* [EXERCISE DIRECTIONS]: Take the entries that follow and return exactly the lines from the one holding "(∀ (p : Sys2Proof.Port) (c" through the one holding "(s.dev.svc.recovery = true", both included. Nothing else is needed.

* [EXERCISE MATERIALS]:

========

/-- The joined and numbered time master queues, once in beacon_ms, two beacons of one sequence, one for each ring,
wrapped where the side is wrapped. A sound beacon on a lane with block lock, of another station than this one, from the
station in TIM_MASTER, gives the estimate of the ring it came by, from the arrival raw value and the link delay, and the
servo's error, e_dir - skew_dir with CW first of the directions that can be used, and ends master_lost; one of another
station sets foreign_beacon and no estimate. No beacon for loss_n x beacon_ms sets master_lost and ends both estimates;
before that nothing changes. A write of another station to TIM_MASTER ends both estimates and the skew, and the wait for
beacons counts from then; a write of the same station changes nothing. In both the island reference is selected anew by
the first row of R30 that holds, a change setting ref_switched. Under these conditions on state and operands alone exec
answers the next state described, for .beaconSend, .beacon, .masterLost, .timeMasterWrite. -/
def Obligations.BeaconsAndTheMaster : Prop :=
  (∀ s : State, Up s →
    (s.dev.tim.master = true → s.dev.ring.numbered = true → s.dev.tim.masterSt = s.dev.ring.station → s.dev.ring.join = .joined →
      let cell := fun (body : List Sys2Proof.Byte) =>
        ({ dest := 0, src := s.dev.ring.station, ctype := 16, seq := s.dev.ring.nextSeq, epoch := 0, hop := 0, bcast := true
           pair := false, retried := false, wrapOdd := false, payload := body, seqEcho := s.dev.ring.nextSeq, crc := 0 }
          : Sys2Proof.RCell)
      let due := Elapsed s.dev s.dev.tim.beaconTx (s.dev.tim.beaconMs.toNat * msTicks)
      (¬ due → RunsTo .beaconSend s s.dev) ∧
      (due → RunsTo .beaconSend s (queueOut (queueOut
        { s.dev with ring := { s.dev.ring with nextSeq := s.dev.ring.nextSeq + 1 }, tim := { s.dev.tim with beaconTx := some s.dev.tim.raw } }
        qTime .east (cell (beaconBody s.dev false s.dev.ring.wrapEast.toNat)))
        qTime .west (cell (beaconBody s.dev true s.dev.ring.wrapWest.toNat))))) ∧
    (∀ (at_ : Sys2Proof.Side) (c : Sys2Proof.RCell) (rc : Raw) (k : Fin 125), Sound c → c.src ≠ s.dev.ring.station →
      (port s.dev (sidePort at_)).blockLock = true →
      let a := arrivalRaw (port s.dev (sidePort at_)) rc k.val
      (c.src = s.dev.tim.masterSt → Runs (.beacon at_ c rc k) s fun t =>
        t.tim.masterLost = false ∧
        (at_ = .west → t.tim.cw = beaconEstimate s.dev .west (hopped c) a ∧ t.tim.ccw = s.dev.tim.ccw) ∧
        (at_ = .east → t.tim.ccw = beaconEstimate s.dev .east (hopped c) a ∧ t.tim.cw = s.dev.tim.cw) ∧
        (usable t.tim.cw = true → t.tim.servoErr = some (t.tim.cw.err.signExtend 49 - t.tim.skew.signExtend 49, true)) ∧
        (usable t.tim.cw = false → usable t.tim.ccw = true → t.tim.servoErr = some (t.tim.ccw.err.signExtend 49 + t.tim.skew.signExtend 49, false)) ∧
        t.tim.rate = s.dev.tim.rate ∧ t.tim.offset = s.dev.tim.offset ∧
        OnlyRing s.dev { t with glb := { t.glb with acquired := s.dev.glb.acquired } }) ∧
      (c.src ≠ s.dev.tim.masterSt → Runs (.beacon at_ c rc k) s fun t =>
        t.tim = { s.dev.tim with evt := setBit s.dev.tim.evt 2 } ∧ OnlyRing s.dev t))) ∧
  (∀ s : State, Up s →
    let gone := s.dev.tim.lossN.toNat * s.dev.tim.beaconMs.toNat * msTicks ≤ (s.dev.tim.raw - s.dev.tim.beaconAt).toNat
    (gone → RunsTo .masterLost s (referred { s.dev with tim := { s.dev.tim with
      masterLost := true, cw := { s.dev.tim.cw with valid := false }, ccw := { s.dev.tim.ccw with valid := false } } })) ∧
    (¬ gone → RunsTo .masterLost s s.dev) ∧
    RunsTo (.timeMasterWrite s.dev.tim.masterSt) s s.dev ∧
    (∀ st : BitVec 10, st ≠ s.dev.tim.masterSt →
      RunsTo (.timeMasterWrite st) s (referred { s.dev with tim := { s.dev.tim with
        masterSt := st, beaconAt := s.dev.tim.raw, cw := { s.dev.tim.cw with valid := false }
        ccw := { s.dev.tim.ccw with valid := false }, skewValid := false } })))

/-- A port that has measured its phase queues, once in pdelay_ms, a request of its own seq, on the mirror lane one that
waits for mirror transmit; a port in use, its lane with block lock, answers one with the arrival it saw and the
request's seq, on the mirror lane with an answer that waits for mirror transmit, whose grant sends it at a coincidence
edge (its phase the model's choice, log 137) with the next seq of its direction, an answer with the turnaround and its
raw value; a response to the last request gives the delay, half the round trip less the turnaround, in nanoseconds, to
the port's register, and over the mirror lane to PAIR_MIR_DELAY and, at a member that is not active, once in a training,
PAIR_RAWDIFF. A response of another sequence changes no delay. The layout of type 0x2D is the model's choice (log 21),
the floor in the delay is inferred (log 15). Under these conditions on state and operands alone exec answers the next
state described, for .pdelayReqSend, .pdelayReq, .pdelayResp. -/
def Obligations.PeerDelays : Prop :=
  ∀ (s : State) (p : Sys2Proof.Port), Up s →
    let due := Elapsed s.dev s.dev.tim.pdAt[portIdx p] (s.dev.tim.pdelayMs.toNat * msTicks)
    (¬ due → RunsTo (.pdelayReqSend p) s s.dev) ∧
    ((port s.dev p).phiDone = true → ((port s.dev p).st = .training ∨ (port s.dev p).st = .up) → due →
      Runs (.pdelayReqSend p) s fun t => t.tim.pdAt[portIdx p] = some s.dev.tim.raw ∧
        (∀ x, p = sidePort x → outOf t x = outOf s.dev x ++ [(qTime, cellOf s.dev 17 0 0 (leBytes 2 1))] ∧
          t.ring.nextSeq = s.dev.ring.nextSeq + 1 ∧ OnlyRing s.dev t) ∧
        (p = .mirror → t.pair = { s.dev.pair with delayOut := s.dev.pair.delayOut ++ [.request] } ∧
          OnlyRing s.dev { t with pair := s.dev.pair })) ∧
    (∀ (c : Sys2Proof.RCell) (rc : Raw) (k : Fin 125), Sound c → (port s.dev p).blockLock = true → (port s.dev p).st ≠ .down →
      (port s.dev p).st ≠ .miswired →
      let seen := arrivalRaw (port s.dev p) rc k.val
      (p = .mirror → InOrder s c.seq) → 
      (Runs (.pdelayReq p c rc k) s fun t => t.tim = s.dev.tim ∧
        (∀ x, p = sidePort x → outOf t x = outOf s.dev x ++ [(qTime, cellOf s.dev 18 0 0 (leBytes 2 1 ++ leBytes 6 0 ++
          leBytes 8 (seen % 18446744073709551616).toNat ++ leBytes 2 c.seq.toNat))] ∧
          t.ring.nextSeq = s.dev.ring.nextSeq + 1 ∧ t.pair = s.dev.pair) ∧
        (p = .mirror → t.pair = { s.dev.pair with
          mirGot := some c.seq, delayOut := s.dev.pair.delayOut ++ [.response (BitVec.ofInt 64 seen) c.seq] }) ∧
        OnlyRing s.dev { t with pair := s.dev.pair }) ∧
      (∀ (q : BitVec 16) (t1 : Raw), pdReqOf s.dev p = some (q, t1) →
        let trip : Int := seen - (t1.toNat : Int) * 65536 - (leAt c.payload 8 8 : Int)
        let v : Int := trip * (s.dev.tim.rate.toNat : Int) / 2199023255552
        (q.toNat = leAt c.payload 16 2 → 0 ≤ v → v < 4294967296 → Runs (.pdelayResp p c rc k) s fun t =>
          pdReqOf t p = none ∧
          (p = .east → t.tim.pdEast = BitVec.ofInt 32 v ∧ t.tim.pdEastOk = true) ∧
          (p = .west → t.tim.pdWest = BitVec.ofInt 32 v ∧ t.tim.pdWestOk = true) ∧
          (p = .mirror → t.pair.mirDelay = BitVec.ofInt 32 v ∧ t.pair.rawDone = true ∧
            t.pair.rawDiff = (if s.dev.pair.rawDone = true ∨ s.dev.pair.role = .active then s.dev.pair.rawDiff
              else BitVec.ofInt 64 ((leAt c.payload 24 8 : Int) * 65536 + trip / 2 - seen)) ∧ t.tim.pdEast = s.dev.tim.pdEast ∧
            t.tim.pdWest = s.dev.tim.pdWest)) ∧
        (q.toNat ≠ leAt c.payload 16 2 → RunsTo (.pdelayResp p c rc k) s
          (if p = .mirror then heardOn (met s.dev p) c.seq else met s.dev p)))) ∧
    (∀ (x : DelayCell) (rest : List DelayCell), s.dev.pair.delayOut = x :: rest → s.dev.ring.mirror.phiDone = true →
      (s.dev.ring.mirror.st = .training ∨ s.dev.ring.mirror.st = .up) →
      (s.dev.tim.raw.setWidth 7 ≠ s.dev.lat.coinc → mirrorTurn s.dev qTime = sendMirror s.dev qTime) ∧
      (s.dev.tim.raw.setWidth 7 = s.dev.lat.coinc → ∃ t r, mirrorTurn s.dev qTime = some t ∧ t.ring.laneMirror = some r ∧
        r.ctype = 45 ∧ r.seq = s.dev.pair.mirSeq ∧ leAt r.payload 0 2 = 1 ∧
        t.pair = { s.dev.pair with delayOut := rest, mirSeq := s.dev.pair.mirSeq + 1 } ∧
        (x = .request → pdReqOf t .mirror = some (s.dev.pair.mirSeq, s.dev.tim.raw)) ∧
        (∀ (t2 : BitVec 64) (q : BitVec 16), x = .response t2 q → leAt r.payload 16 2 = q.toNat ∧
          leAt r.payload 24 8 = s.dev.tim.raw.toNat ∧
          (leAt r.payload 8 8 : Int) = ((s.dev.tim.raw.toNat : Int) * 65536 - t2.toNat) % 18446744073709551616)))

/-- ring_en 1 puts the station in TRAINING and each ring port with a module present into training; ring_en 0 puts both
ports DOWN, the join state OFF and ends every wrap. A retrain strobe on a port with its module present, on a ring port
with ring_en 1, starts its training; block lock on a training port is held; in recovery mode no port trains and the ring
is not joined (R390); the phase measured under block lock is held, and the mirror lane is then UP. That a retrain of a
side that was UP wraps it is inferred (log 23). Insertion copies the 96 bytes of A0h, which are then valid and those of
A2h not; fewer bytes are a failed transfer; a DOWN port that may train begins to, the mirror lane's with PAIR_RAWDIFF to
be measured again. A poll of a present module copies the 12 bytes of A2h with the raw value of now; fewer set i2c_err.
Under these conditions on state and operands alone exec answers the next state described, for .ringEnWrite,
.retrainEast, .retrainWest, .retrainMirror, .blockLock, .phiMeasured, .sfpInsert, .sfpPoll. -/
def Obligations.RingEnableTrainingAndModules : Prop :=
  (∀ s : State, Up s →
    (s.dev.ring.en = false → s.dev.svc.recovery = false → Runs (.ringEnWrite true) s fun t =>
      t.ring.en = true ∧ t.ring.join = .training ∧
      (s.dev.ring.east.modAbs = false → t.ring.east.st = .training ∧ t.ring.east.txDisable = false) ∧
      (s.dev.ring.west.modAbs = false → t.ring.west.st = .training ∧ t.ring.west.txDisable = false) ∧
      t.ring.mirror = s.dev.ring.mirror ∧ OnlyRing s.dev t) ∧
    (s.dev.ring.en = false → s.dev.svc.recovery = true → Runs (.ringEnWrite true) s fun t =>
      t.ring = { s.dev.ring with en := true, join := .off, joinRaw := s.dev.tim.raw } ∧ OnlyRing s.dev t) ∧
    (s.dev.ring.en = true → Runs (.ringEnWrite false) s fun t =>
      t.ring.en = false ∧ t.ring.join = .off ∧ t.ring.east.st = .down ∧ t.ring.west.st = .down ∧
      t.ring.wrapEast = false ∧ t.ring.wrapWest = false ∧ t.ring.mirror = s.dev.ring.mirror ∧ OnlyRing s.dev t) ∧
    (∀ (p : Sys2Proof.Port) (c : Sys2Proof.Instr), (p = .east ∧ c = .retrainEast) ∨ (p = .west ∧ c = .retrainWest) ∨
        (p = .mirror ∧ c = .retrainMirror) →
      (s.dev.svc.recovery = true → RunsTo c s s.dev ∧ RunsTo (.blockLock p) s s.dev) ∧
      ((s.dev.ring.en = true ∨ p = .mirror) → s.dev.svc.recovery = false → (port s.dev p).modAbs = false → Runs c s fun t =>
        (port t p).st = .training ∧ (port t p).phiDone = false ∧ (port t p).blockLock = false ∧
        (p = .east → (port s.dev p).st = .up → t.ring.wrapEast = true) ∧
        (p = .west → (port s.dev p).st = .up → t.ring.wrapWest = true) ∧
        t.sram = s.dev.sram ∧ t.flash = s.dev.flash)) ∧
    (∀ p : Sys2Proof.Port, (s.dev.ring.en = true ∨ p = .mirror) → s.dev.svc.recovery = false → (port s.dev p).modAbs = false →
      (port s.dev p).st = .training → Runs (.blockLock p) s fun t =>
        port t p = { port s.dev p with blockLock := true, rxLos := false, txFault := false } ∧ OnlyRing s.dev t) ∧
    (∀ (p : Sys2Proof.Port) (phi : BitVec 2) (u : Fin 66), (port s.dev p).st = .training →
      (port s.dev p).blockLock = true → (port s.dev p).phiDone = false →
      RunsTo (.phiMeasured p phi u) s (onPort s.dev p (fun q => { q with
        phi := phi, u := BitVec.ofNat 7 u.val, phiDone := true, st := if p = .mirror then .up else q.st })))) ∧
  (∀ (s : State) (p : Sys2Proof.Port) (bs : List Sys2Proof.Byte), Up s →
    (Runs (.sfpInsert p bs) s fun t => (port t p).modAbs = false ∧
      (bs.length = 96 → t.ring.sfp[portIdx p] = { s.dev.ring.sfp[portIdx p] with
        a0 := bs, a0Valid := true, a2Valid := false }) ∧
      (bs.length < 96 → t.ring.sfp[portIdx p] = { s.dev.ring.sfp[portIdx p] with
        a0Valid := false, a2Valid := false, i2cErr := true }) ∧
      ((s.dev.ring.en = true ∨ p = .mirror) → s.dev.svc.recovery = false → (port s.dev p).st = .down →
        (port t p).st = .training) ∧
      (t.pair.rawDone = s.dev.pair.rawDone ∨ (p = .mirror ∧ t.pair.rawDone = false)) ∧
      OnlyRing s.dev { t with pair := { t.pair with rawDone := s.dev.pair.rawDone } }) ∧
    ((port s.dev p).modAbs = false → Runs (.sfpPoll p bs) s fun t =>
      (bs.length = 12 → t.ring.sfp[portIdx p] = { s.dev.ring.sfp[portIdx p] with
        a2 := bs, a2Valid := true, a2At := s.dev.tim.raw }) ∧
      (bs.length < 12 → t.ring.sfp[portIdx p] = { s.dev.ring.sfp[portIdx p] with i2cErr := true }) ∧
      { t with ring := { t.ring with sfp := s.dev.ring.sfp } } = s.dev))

========

* [ANSWER BOX]:
    (∀ (p : Sys2Proof.Port) (c : Sys2Proof.Instr), (p = .east ∧ c = .retrainEast) ∨ (p = .west ∧ c = .retrainWest) ∨
        (p = .mirror ∧ c = .retrainMirror) →
      (s.dev.svc.recovery = true → RunsTo c s s.dev ∧ RunsTo (.blockLock p) s s.dev) ∧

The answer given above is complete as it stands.